She wants to be the dominant one over her more dovish Captain. And then her interjecting constantly whenever Admiral Cornwell was speaking in that scene at the end of "Will You Take My Hand?" Lines up with some of the worst traits I've observed about some types of Alphas from just life in general. ;)
I see where you’re coming from - I just didn’t interpret it as alpha behaviour (like, say, Shelby). I interpreted it as her just being an arrogant a-hole :lol:

Some people are saying they don't like Burnham because the Creators want to show her as being Just Perfect. I'm of the opinion she's the exact opposite. She's not perfect at all. That's what, for me, makes it interesting to watch.
Agreed on this. I don’t subscribe to the “Mary Sue” interpretation of Burnham. She certainly isn’t perfect. But she never seems to learn anything from that imperfection - she just seems to keep ploughing away at life in that pigheaded way she has.

I hope she changes a little in s2 (early indications suggest that she might so fingers crossed!)

Disagree wholeheartedly. I find the journey and growth towards wisdom to be far more interesting and entertaining than just being handed someone who is, for all intents and purposes, perfect and already complete in terms of their personal development journey.

One of the reasons I believe Picard IS a one-dimensional character.
Huh. I never considered Picard from that angle.

I wouldn’t agree that he’s one-dimensional, mind you, but I take your point.
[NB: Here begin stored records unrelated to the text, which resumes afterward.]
-- ==== Sys2Proof/Machine/Retrieval.lean ====
section
/-!
DEFINITION. The Retrieval Unit (04): admission, locator decode, the turns of items, staging space, delivery, and the ends of items
and operations; with the outbound channels that deliver (05, R114, R115).
-/
namespace Sys2Proof.Machine

/-! ## Fields -/

/-- An item as asked, its fields tested (R80): mode, selection, and a sequence that is not 0. A sequence above 9,999 names no instrument
and is left to NO_SUCH (assumption log 60). -/
def parseItem (p : ItemParams) : Option Item :=
  match mode? p.mode, selection? p.selKind p.first p.last with
  | some cur, some sel =>
    if p.inst.seq = 0 then none
    else some { named := p.inst, current := cur, sel := sel, resolved := none, range := none, quote := none, decode := none, phase := .pending, delivered := 0, receipt := none }
  | _, _ => none

/-- Every item of a list parsed, or nothing. -/
def parseItems : List ItemParams → Option (List Item)
  | [] => some []
  | p :: rest =>
    match parseItem p, parseItems rest with
    | some i, some is => some (i :: is)
    | _, _ => none

/-! ## Locator decode (R88) -/

/-- The platter-side an item's demand is for: the location's, a retired id taken as its replacement (R88, R92). -/
def State.sideOf (s : State) (v : Resolved) : PlatterSide := ⟨s.cat.canonId v.loc.platter, v.loc.side⟩

/-- Locator decode (R88, Table 4-4). -/
def State.decode (s : State) (v : Resolved) : Decode :=
  if (s.segment? v.inst).isSome then .staged
  else
    let ps := s.sideOf v
    let viaPicker : Decode := if s.lib.picker.state = .jammed then .fail .pickerJammed else .mount
    match s.locOf ps.platter with
    | none => .fail .notHeld
    | some (.drive d) =>
      if (s.drive d).state = .fault then .fail .mediaFault
      else
        match s.mountedIn ps with
        | some m => .drive m
        | none => viaPicker
    | some (.slot _) | some .picker => viaPicker
    | some .mail | some .exported | some .unknown => .fail .offline

/-! ## Admission (R83 to R87) -/

/-- The right a purpose needs (R83 check 1). -/
def Purpose.mask : Purpose → BitVec 8
  | .view => 0#8
  | .copy => rCopy
  | .certified => rCertify

/-- The clamped selection (R85); nothing for BAD_RANGE. -/
def clampSel (sel : Selection) (total : Nat) (certified : Bool) : Option (Nat × Nat) :=
  match sel with
  | .all => some (1, total)
  | .range f l =>
    let f := if f = 0 then 1 else f
    let l := if total < l then total else l
    if l < f || certified then none else some (f, l)

/-- The resolved instrument (R84): its number and the links followed, by mode. -/
def State.resolve (s : State) (i : Item) : Option (InstrNum × Nat) :=
  if i.current then s.cat.follow Config.maxChain i.named 0 else some (i.named, 0)

/-- A RECORDED entry's location and pages. -/
def Entry.place? (e : Entry) : Option (Location × Pages) :=
  match e.state with
  | .recorded l p => some (l, p)
  | _ => none

/-- Check 2: the named instrument is RECORDED (R83). -/
def State.namedFault (s : State) (n : InstrNum) : Option Status :=
  match s.cat.entry? n with
  | none => some .noSuch
  | some e =>
    match e.state with
    | .withdrawn => some .withdrawn
    | .recorded _ _ => none
    | _ => some .notRecorded

/-- Checks 5 and 6 for an item whose resolved instrument is known; `decoded` asks for check 7 besides (R82, R83). -/
def State.checkSelection (s : State) (pu : Purpose) (account : Nat) (decoded : Bool) (i : Item) (v : Resolved) : Item :=
  let i := { i with resolved := some v }
  match clampSel i.sel (v.pages.small + v.pages.plan) (pu == .certified) with
  | none => { i with phase := .ended .badRange }
  | some range =>
    let i := { i with range := some range }
    let acc := s.cat.account? account
    if pu ≠ .view ∧ acc.isNone then { i with phase := .ended .noAccount }
    else if pu ≠ .view ∧ acc.any (·.suspended) then { i with phase := .ended .accountSuspended }
    else if !decoded then i
    else
      match s.decode v with
      | .fail st => { i with decode := some (.fail st), phase := .ended st }
      | d => { i with decode := some d }

/-- The admission checks of one item, in order: the item PENDING, or ENDED with the first status that fails (R83, Table 4-3). -/
def State.checkItem (s : State) (l : Link) (pu : Purpose) (account : Nat) (decoded : Bool) (i : Item) : Item :=
  let set := s.rights.get l
  if pu.mask ≠ 0#8 ∧ !holds set pu.mask then { i with phase := .ended .noRight }
  else
    match s.namedFault i.named with
    | some st => { i with phase := .ended st }
    | none =>
      match s.resolve i with
      | none => { i with phase := .ended .chainTooDeep }
      | some (n, links) =>
        match (s.cat.entry? n).bind (fun e => e.place?.map (fun p => (e, p))) with
        | none => { i with phase := .ended .notRecorded }
        | some (e, loc, pages) =>
          let v : Resolved := { inst := n, links := links, loc := loc, pages := pages }
          if e.restricted ∧ !holds set rRestricted then { i with resolved := some v, phase := .ended .restricted }
          else s.checkSelection pu account decoded i v
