-- ==== Sys2Proof/Machine/LaneCommands.lean ====
section
/-!
DEFINITION. The commands of the lanes, of the outbound channels and of the buffer port (05; 09, sections 9.1 to 9.3 and 9.8).
-/
namespace Sys2Proof.Machine

/-- STRAY_BYTE (R185). -/
def execStrayByte (l : Link) (s : State) : Host.Outcome State Fault Refusal := done (s.arrive l .stray)

/-- BAD_FRAME (R185). -/
def execBadFrame (l : Link) (f : BadFrame) (s : State) : Host.Outcome State Fault Refusal := done (s.arrive l (.bad f))

/-- RESPONSE_SEND (R115); a refusal response sent may let the lane be taken again (R184). -/
def execResponseSend (l : Link) (s : State) : Host.Outcome State Fault Refusal := done ((s.responseSend l).drain l)

/-- RESPONSE_ACCEPTED (R186, R187). -/
def execResponseAccepted (l : Link) (s : State) : Host.Outcome State Fault Refusal := done (s.responseAccepted l)

/-- DATA_ACCEPTED (R114, R97, R99). -/
def execDataAccepted (l : Link) (s : State) : Host.Outcome State Fault Refusal := done (s.dataAccepted l)

/-- DELIVERY_TIMEOUT (R98). -/
def execDeliveryTimeout (l : Link) (s : State) : Host.Outcome State Fault Refusal := done (s.deliveryTimeout l)

/-- BUFFER_PORT_MOVE (R116): what follows from the move is done first, and then a lane whose channel has become IDLE is taken (assumption
log 5). -/
def execBufferPortMove (parity : Bool) (s : State) : Host.Outcome State Fault Refusal :=
  done (((s.portMove parity).settle).drainAll)

/-- LINK_RESET (R195). -/
def execLinkReset (l : Link) (s : State) : Host.Outcome State Fault Refusal := done (s.linkReset l)

/-- LINK_RESET_RELEASE (R195). -/
def execLinkResetRelease (l : Link) (s : State) : Host.Outcome State Fault Refusal := done (s.linkRelease l)

end Sys2Proof.Machine
end

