/-- What parameters of a fitting length say; nothing for a code that is not one of Chapter 10's. The bytes of a CLOCK_TRIM that its
form does not use are not examined: the model's choice (assumption log 85). -/
def readParams (code : Nat) (b : Bytes) : Option Request :=
  match code with
  | 0x10 => some (.lookup (instAt b 0))
  | 0x11 => some (.pendingList (opt4At b 0))
  | 0x12 => some (.folioSearch (fieldAt b 0 4) (opt4At b 4) (fieldAt b 9 1))
  | 0x13 => some (.restore (restoreAt b))
  | 0x14 => some .catalogueReady
  | 0x20 => some .lodge
  | 0x21 => some .clockRead
  | 0x22 => some (.clockLoad (stampAt b 0))
  | 0x23 => some (.clockStep (int4At b 0))
  | 0x24 =>
    match fieldAt b 0 1 with
    | 1 => some (.clockTrim (.base (int2At b 1)))
    | 2 => some (.clockTrim (.temporary (int2At b 1) (fieldAt b 3 2)))
    | n => some (.clockTrim (trimForm n))
  | 0x25 => some (.closeTargetSet (fieldAt b 0 4) (fieldAt b 4 1) (fieldAt b 5 4))
  | 0x30 => some (.openFiling (opt4At b 0))
  | 0x31 => some (.feed (fieldAt b 0 1) (fieldAt b 1 1) (b.drop 2))
  | 0x32 => some (.commit (commitAt b))
  | 0x33 => some (.abandon (fieldAt b 0 1))
  | 0x34 => some (.withdraw (instAt b 0))
  | 0x35 => some .closeSide
  | 0x40 => some (.fetch (fetchAt b))
  | 0x41 => some (.bundle (bundleAt b))
  | 0x42 => some (.quote (fetchAt b))
  | 0x50 => some .importPlatter
  | 0x51 => some (.exportPlatter (fieldAt b 0 2))
  | 0x52 => some (.substitute (fieldAt b 0 2) (fieldAt b 2 2))
  | 0x53 => some (.driveReset (fieldAt b 0 1))
  | 0x54 => some (.settingsSet (fieldAt b 0 1) ⟨fieldAt b 1 1, fieldAt b 2 1, fieldAt b 3 1, fieldAt b 4 1⟩)
  | 0x60 =>
    let c := if b.length = 1 then none else some (scheduleAt b 1)
    match fieldAt b 0 1 with
    | 1 => some (.scheduleSet .pending c)
    | 2 => some (.scheduleSet .immediate c)
    | 3 => some (.scheduleSet .cancelPending c)
    | n => some (.scheduleSet (scheduleForm n) c)
  | 0x61 =>
    let p : AccountParams := { code := fieldAt b 1 2, state := fieldAt b 3 1, exempt := fieldAt b 4 1 }
    match fieldAt b 0 1 with
    | 1 => some (.accountSet .create p)
    | 2 => some (.accountSet .change p)
    | 3 => some (.accountSet .reset p)
    | n => some (.accountSet (accountAction n) p)
  | 0x62 => some (.accountRead (opt2At b 0))
  | 0x63 => some (.periodTake (opt2At b 0))
  | 0x64 => some (.periodClear (fieldAt b 0 2))
  | 0x70 => some (.rightsSet (fieldAt b 0 1) (fieldAt b 1 1))
  | 0x71 => some .eventsRead
  | 0x72 => some (.eventsAck (fieldAt b 0 2))
  | 0x73 => some (.eventsEnable (fieldAt b 0 2))
  | 0x74 => some (.status (opt2At b 0))
  | _ => none

/-- What a frame of good parity is read as (R185). -/
inductive FrameRead where
  /-- A request, with its tag. -/
  | request (tag : Nat) (q : Request)
  /-- A frame the checks refuse. -/
  | bad (f : BadFrame)
deriving DecidableEq, Repr

/-- A frame of good parity read by the checks of R185: kind, tag, code, parameter length, and no byte missing or too many. -/
def readFrame (b : Bytes) : FrameRead :=
  let kind := fieldAt b 0 1
  let tag := fieldAt b 1 1
  let code := fieldAt b 2 1
  let len := fieldAt b 3 2
  let ps := b.drop 5
  let kindOk := if code = 0x31 then kind == 2 else kind == 1
  if decide (5 ≤ b.length) && kindOk && decide (tag ≤ 3) && lengthFits code len && ps.length == len then
    match readParams code ps with
    | some q => .request tag q
    | none => .bad { tag := some tag, code := code }
  else .bad { tag := if 2 ≤ b.length then some tag else none, code := code }

/-! ## Lane bytes (R184) -/

/-- A byte as it stands on a lane: the data, its parity bit and the frame mark (R184). -/
structure LaneByte where
  byte : Byte
  parity : Bool
  mark : Bool
deriving DecidableEq, Repr

/-- How many of a byte's bits are ones. -/
def ones (b : Byte) : Nat := ((List.range 8).filter b.getLsbD).length

/-- Parity is odd: the nine bits of data and parity together hold an odd number of ones (R184). -/
def LaneByte.good (x : LaneByte) : Bool := (ones x.byte + x.parity.toNat) % 2 == 1

/-- A byte as a sender places it on a lane. -/
def laneByte (mark : Bool) (b : Byte) : LaneByte := { byte := b, parity := ones b % 2 == 0, mark := mark }

/-- A frame on a lane: the frame mark is asserted with its first byte and negated with every other (R184). -/
def onLane : Bytes → List LaneByte
  | [] => []
  | b :: rest => laneByte true b :: rest.map (laneByte false)

/-- The frame gathered from the bytes a lane has brought, first byte marked: with a parity error it is refused, known by its tag where the
tag byte had good parity (R185), and else it is read by the other checks. -/
def readLane (l : List LaneByte) : FrameRead :=
  let b := l.map (fun x => x.byte)
  if l.all LaneByte.good then readFrame b
  else .bad { tag := (l[1]?).bind (fun x => if x.good then some x.byte.toNat else none), code := fieldAt b 2 1 }

end Sys2Proof.Machine
end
I guess Burnham’s journey isn’t all that appealing to me right now. I’m hoping that changes as DSC progresses.
 
I see where you’re coming from - I just didn’t interpret it as alpha behaviour (like, say, Shelby). I interpreted it as her just being an arrogant a-hole :lol:


Agreed on this. I don’t subscribe to the “Mary Sue” interpretation of Burnham. She certainly isn’t perfect. But she never seems to learn anything from that imperfection - she just seems to keep ploughing away at life in that pigheaded way she has.

I hope she changes a little in s2 (early indications suggest that she might so fingers crossed!)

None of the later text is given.